CASES DECIDED IN THE HOUSE OF LORDS, ON APPEAL FROM THE COURTS OF SCOTLAND, 1824.

2 d Division.

No. 14.


Earl of Mansfield,     Appellant.— Shadwell—Murray

v.

James Wright, Esq.     Respondent.— Warren—Abercromby

March 17. 1824.

Lord Pitmilly.

Subject_Churchyard — Sepulchre. —

A clergyman and one of his sons having been buried in a spot adjacent to, and in front of, the parish church, where the minister had his burial-place; and the church having been transported to another part of the parish; and the area, with the burial-place, having been excambed and conveyed to one of the heritors, who included them in his pleasure-grounds;—Held, (affirming the judgment of the Court of Session), That a son of the clergyman was entitled to insist on having the graves protected by a fence; and that he and the other near relations were entitled to visit the graves at all proper times.

Prior to 1784 the parish-church of Scone stood on the Moot-Hill, near the old palace or abbey of Scone. The churchyard was placed at the distance of 200 or 300 yards from it; but the minister of the parish had his burial-ground close by the church itself. In the above year the appellant's predecessor, David Viscount of Stormont, being desirous to extend his pleasure-grounds, and include within them the Moot-Hill, and to remove the church and churchyard, applied to the Presbytery of Perth for authority to do so, and to rebuild a new church in a more convenient situation. This was agreed to by the Presbytery; and an excambion was executed, whereby the area on which the church stood was exchanged for a piece of ground belonging to Lord Stormont, on which the new church was to be built; but it did not appear that any excambion was made in regard to the churchyard, which accordingly remained as formerly. In consequence of this arrangement a new church was built, and around it there was a piece of ground enclosed by a wall, which, it was alleged by the appellant, was the property of Lord Stormont. In 1793 the Rev. Mr Hunter, the then clergyman of the parish, died, and was buried in this piece of ground, and in front of the new church. He was succeeded by the Rev. John Wright, whose son Charles having died in 1794, was buried, as a member of the clergyman's family, in the same piece of ground; and Mr Wright himself having also died about the end of the same year, was buried close by his son.
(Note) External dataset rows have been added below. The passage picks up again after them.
/-- V44-1 step 14, V44-4, V44-1 step 20. -/
theorem test_ev_reinject :
    gives (exec .evReinject { at0 [(0x0B, 0x42)] with
      dev := { (at0 [(0x0B, 0x42)]).dev with reinjectPending := true, coalescedCount := 2 } }) (fun t =>
        t.edge == some .assert && t.dev.coalescedCount == 2 && !t.dev.reinjectPending) = true ∧
    gives (exec .evReinject { at0 [(0x0B, 0x42), (0x0C, 0x40)] with
      dev := { (at0 [(0x0B, 0x42), (0x0C, 0x40)]).dev with reinjectPending := true, coalescedCount := 1 } }) (fun t =>
        t.edge == none && t.dev.coalescedCount == 2 && !t.dev.reinjectPending) = true ∧
    refuses (exec .evReinject State.reset) .notEnabled = true := by decide

/-! Backlog reset, notifiers, lifecycle -/

/-- V44-5. -/
theorem test_rst_reinj :
    gives (exec .rstReinj { at0 [(0x0C, 0x40)] with
      dev := { (at0 [(0x0C, 0x40)]).dev with coalescedCount := 3, reinjectPending := true } }) (fun t =>
        t.dev == (at0 [(0x0C, 0x40)]).dev) = true := by decide

/-- V46-5: to an earlier instant. -/
theorem test_clk_reset :
    gives (exec .clkReset (atTime { State.reset with lastNow := 40000 } 500)) (fun t =>
      t.dev.timeBase == ⟨500, 0⟩ && t.dev.nextPeriodicDeadline == some 532 && t.lastNow == 500) = true := by decide

/-- V46-1 and V46-4. -/
theorem test_suspend :
    gives (run State.reset 0x80000 1000000) (fun t =>
      t.dev.phase == .suspended && t.dev.suspendInstant == some 1000000 && t.lastNow == 0) = true ∧
    refuses (exec .suspend { State.reset with dev := { State.reset.dev with phase := .suspended } }) .wrongPhase = true :=
  by decide

/-- The state after reset, suspended at wall instant 1000000. -/
def suspended (c : Config) : State :=
  { State.reset with
    config := c
    dev := { State.reset.dev with phase := .suspended, suspendRecord := some 1000000 } }

/-- V46-1, V46-2, V46-3. -/
theorem test_resume :
    gives (exec .resume (atTime (suspended Config.atReset) 1098304)) (fun t =>
      t.dev.timeBase == ⟨0, 98304⟩ && t.dev.phase == .running && t.dev.nextPeriodicDeadline == some 32) = true ∧
    gives (exec .resume (atTime (suspended { Config.atReset with suspendFrozen := true }) 1098304)) (fun t =>
      t.dev.timeBase == ⟨0, 0⟩) = true ∧
    gives (exec .resume (atTime (suspended Config.atReset) 999000)) (fun t => t.dev.timeBase == ⟨0, 0⟩) = true := by
  decide

/-- V47-4, from both phases. -/
theorem test_teardown :
    gives (exec .teardown (at0 [(0x0C, 0x40), (0x0B, 0x42)])) (fun t =>
      t.dev.phase == .tornDown && t.dev.nextPeriodicDeadline == none && t.dev.line && t.edge == none) = true ∧
    gives (exec .teardown (suspended Config.atReset)) (fun t =>
      t.dev.phase == .tornDown && t.dev.suspendRecord == some 1000000 && t.dev.suspendInstant == none) = true ∧
    refuses (exec .teardown { State.reset with dev := { State.reset.dev with phase := .tornDown } }) .wrongPhase = true :=
  by decide

/-- A device that INIT has not reached, holding arbitrary values, and this configuration. -/
def unattached (c : Config) (now : Nat) : State :=
  { State.reset with
    config := c
    time := now
    dev :=
      { regs := [(0x0C, 0x40), (0x0B, 0x42)]
        selectedIndex := 0x55
        timeBase := ⟨9, 9⟩
        nextPeriodicDeadline := some 9
        coalescedCount := 9
        reinjectPending := true
        phase := .unattached
        suspendRecord := some 9 } }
In 1804 the appellant, who had succeeded Lord Stormont, applied to the Presbytery for authority to remove the new church to another part of the parish, which was granted, and confirmed by a decree of the Court of Teinds. This decree, however, gave no authority to interfere with the churchyard, or any burial-place.

Page: 105

In virtue of it, the church, and the wall of the surrounding ground, was taken down, and a new church built in a different part of the parish. The area on which the church had been built, together with the surrounding ground, in which Mr Hunter, and the Rev. Mr Wright and his son, had been buried, were then enclosed as part of the appellant's pleasure-grounds, which he planted with trees and shrubbery.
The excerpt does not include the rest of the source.